What needs to be done => Copy out each line below containing "URes".

Records for the task =>
+ + +

theorem execMmax_keeps (n : Node) (e1 e2 : BitVec 86) (s : State) :
    Outcome.Keeps s (execMmax n e1 e2 s) := by
  unfold execMmax
  apply fire_keeps_from; intro c hc
  dsimp only
  split
  · exact Ctx.matrixCmd_keeps _ _ _ _ _ _ hc (fun _ _ => trivial)
  · split
    · trivial
    · exact Ctx.matrixCmd_keeps _ _ _ _ _ _ (hc.trans (State.updLC_keeps _ _ _ _)) (fun _ h => h _)

theorem execApzero_keeps (n : Node) (s : State) :
    Outcome.Keeps s (execApzero n s) := by
  unfold execApzero; grind -ring -linarith -lia [State.Keeps, FireRes.Keeps, FireRes.Keeps.trans, Outcome.Keeps, Outcome.Keeps.trans, Ctx.plainCmd_keeps, fire_keeps]

theorem execApmv_keeps (n : Node) (s : State) :
    Outcome.Keeps s (execApmv n s) := by
  unfold execApmv; grind -ring -linarith -lia [State.Keeps, FireRes.Keeps, FireRes.Keeps.trans, Outcome.Keeps, Outcome.Keeps.trans, Ctx.plainCmd_keeps, fire_keeps]

theorem execAppeek_keeps (n : Node) (s : State) :
    Outcome.Keeps s (execAppeek n s) := by
  unfold execAppeek; grind -ring -linarith -lia [State.Keeps, FireRes.Keeps, FireRes.Keeps.trans, Outcome.Keeps, Outcome.Keeps.trans, Ctx.clean_keeps, Ctx.sendCmd_keeps, fire_keeps]

theorem execEngineCommandEnqueue_keeps (k : Nat) (s : State) :
    Outcome.Keeps s (execEngineCommandEnqueue k s) := by
  unfold execEngineCommandEnqueue; grind -ring -linarith -lia [State.Keeps, FireRes.Keeps, FireRes.Keeps.trans, Outcome.Keeps, Outcome.Keeps.trans, State.jobIdToken_keeps, State.updCluster_keeps, State.updField_keeps, State.updLC_keeps]

theorem execEngineJobGrant_keeps (cluster eng : Nat) (s : State) :
    Outcome.Keeps s (execEngineJobGrant cluster eng s) := by
  unfold execEngineJobGrant; grind -ring -linarith -lia [State.Keeps, FireRes.Keeps, FireRes.Keeps.trans, Outcome.Keeps, Outcome.Keeps.trans, State.setCluster_keeps, State.updLC_keeps]

theorem Ctx.submit_keeps (c : Ctx) (m : MemAcc) (outs : List Out) (tile : LCore → LCore) :
    FireRes.Keeps c.s (Ctx.submit c m outs tile) := by
  unfold Ctx.submit; grind -ring -linarith -lia [State.Keeps, FireRes.Keeps, FireRes.Keeps.trans, Ctx.upd_keeps]

theorem controlOk_keeps (t : Token) (k : FireRes) (s : State) (h : FireRes.Keeps s k) : FireRes.Keeps s (controlOk t k) := by
  unfold controlOk; split <;> first | trivial | exact h

theorem Ctx.submitParts_keeps (c : Ctx) (m : MemAcc) (ps : Except Nat (List Part)) :
    FireRes.Keeps c.s (Ctx.submitParts c m ps) := by
  unfold Ctx.submitParts; grind -ring -linarith -lia [State.Keeps, FireRes.Keeps, FireRes.Keeps.trans, Ctx.submit_keeps]

theorem Ctx.linear_keeps (c : Ctx) (m : MemAcc) (n : Nat) (data : List Byte) (poison : Bool) :
    FireRes.Keeps c.s (Ctx.linear c m n data poison) := by
  unfold Ctx.linear; grind -ring -linarith -lia [State.Keeps, FireRes.Keeps, FireRes.Keeps.trans, Ctx.submitParts_keeps, controlOk_keeps]

theorem Ctx.scattered_keeps (c : Ctx) (m : MemAcc) (data : List Byte) (poison : Bool) :
    FireRes.Keeps c.s (Ctx.scattered c m data poison) := by
  unfold Ctx.scattered; grind -ring -linarith -lia [State.Keeps, FireRes.Keeps, FireRes.Keeps.trans, Ctx.submitParts_keeps, controlOk_keeps]
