-- ==== Sys2Proof/Laws/KeepsRing.lean ====
section
/-! SUPPORT. What these operations keep of a state (`State.Keeps`): the meeting units, the chain, the ring and the home of a line. -/
namespace Sys2Proof.Machine
open Sys2Proof
set_option Elab.async false

theorem URes.bind_ok {α β : Type} {r : URes α} {g : α → URes β} {b : β} (h : r.bind g = .ok b) :
    ∃ a, r = .ok a ∧ g a = .ok b := by
  cases r <;> simp_all [URes.bind]

theorem State.unitXl_keeps (s : State) (fi : Nat) (edge : Bool) (asid va : Nat) (write : Bool) :
    ∀ a b t, State.unitXl s fi edge asid va write = .ok (a, b, t) → State.Keeps s t := by
  unfold State.unitXl; grind -ring -linarith -lia [State.Keeps, → State.translate_keeps, → State.xlEngine_keeps]

theorem State.unitReadL_keeps (s : State) (fi : Nat) (edge : Bool) (asid : Nat) (hb : List StoreId) (e0 : List (Nat × Nat)) :
    ∀ t a0 a1, State.unitReadL s fi edge asid hb e0 = .ok (t, a0, a1) → State.Keeps s t := by
  fun_induction State.unitReadL s fi edge asid hb e0 <;> grind -ring -linarith -lia [State.Keeps, State.noteRange_keeps, → State.unitXl_keeps]

theorem State.unitRead_keeps (s : State) (fi : Nat) (edge : Bool) (asid : Nat) (hb : List StoreId) (va n : Nat) :
    ∀ t a0 a1, State.unitRead s fi edge asid hb va n = .ok (t, a0, a1) → State.Keeps s t := by
  unfold State.unitRead; grind -ring -linarith -lia [State.Keeps, → State.unitReadL_keeps]

theorem State.unitWriteL_keeps (s : State) (fi : Nat) (edge : Bool) (asid : Nat) (hb : List StoreId) (poison : Bool) (e0 : List (Nat × Nat)) (e1 : List Byte) :
    ∀ t, State.unitWriteL s fi edge asid hb poison e0 e1 = .ok t → State.Keeps s t := by
  fun_induction State.unitWriteL s fi edge asid hb poison e0 e1 <;> grind -ring -linarith -lia [State.Keeps, → State.unitXl_keeps, State.writeRange_keeps]

theorem State.unitWrite_keeps (s : State) (fi : Nat) (edge : Bool) (asid : Nat) (hb : List StoreId) (va : Nat) (bs : List Byte) (poison : Bool) :
    ∀ t, State.unitWrite s fi edge asid hb va bs poison = .ok t → State.Keeps s t := by
  unfold State.unitWrite; grind -ring -linarith -lia [State.Keeps, → State.unitWriteL_keeps]

theorem State.setMeeting_keeps (s : State) (fi e : Nat) (m : Meeting) :
    State.Keeps s (State.setMeeting s fi e m) := by
  unfold State.setMeeting; grind -ring -linarith -lia [State.Keeps, State.updField_keeps]

theorem State.delMeeting_keeps (s : State) (fi e : Nat) :
    State.Keeps s (State.delMeeting s fi e) := by
  unfold State.delMeeting; grind -ring -linarith -lia [State.Keeps, State.updField_keeps]

theorem State.quorumEvent_keeps (s : State) (m : Meeting) (cause : Cause) (detail : Nat) (tag : Option DWord) :
    State.Keeps s (State.quorumEvent s m cause detail tag) := by
  unfold State.quorumEvent; grind -ring -linarith -lia [State.Keeps, State.raiseEvent_keeps]

theorem State.coreTrap_keeps (s : State) (asid lc : Nat) (cause : Cause) (detail : Nat) :
    State.Keeps s (State.coreTrap s asid lc cause detail) := by
  unfold State.coreTrap; grind -ring -linarith -lia [State.Keeps, State.takeTrap_keeps]

theorem State.ownerTrap_keeps (s : State) (m : Meeting) (cause : Cause) (detail : Nat) :
    State.Keeps s (State.ownerTrap s m cause detail) := by
  unfold State.ownerTrap; grind -ring -linarith -lia [State.Keeps, State.coreTrap_keeps]

theorem State.dropMeet_keeps (s : State) (j : EJob) :
    State.Keeps s (State.dropMeet s j) := by
  unfold State.dropMeet; grind -ring -linarith -lia [State.Keeps, State.updField_keeps]

theorem State.endMeet_keeps (s : State) (j : EJob) (fault : Option Nat) :
    State.Keeps s (State.endMeet s j fault) := by
  unfold State.endMeet; grind -ring -linarith -lia [State.Keeps, State.completionToken_keeps, State.dropMeet_keeps]

theorem State.failMeet_keeps (s : State) (j : EJob) (detail : Nat) :
    State.Keeps s (State.failMeet s j detail) := by
  unfold State.failMeet; grind -ring -linarith -lia [State.Keeps, State.endMeet_keeps, State.takeTrap_keeps]

theorem State.removeMeeting_keeps (s : State) (fi e : Nat) (m : Meeting) (detail : Nat) :
    State.Keeps s (State.removeMeeting s fi e m detail) := by
  unfold State.removeMeeting
  repeat' first
    | split
    | dsimp only
    | unfold Option.getD
    | grind -ring -linarith -lia [State.Keeps, State.delMeeting_keeps, State.endMeet_keeps, State.updField_keeps]
    | refine State.Keeps.trans ?_ (State.delMeeting_keeps ..)
    | refine State.Keeps.trans ?_ (State.endMeet_keeps ..)
    | refine State.Keeps.trans ?_ (State.updField_keeps ..)
    | (refine State.Keeps.trans ?_ (State.Keeps.foldl _ (fun s a => ?_) _ _) <;> try dsimp only)

theorem State.meetFault_keeps (s : State) (fi e : Nat) :
    State.Keeps s (State.meetFault s fi e) := by
  unfold State.meetFault; grind -ring -linarith -lia [State.Keeps, State.ownerTrap_keeps, State.removeMeeting_keeps]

+ + +

Task answer =>
theorem URes.bind_ok {α β : Type} {r : URes α} {g : α → URes β} {b : β} (h : r.bind g = .ok b) :
  cases r <;> simp_all [URes.bind]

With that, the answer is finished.